CardioVascular and Interventional Radiology

, Volume 39, Issue 10, pp 1491–1498 | Cite as

Percutaneous MR-Guided Cryoablation of Morton’s Neuroma: Rationale and Technical Details After the First 20 Patients

  • Roberto Luigi CazzatoEmail author
  • Julien Garnon
  • Nitin Ramamurthy
  • Georgia Tsoumakidou
  • Jean Caudrelier
  • Marie-Aude Thenint
  • Pramod Rao
  • Guillaume Koch
  • Afshin Gangi
Technical Note



The purpose of this study is to discuss technical aspects and rationales of magnetic resonance (MR)-guided cryoablation (CA) of Morton’s neuroma (MN); preliminary clinical experience is also retrospectively reviewed.

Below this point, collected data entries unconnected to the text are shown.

/-- PWR_CTL_WAKE (R470). -/
def execPwrCtlWake (value : Nat) (t : Nat) (s : State) : Host.Outcome State Fault Refusal :=
  ranAt true t s fun s => if bit value 1 then s.pwrCtl value else s

/-- PWR_CTL_RESTART (R478). -/
def execPwrCtlRestart (value : Nat) (t : Nat) (s : State) : Host.Outcome State Fault Refusal :=
  ranAt true t s fun s => if bit value 2 then s.pwrCtl value else s

end Sys2Proof.Machine
end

Procedures were performed under local anaesthesia on an outpatient basis. Lesion size and location, procedural (technical success, procedural time, complications) and clinical outcomes (patient satisfaction according to a four-point scale, residual pain according to a 0–10 visual analogue scale and instances of “stump neuroma”) were assessed via chart review and cross-sectional telephone survey after the 20th case.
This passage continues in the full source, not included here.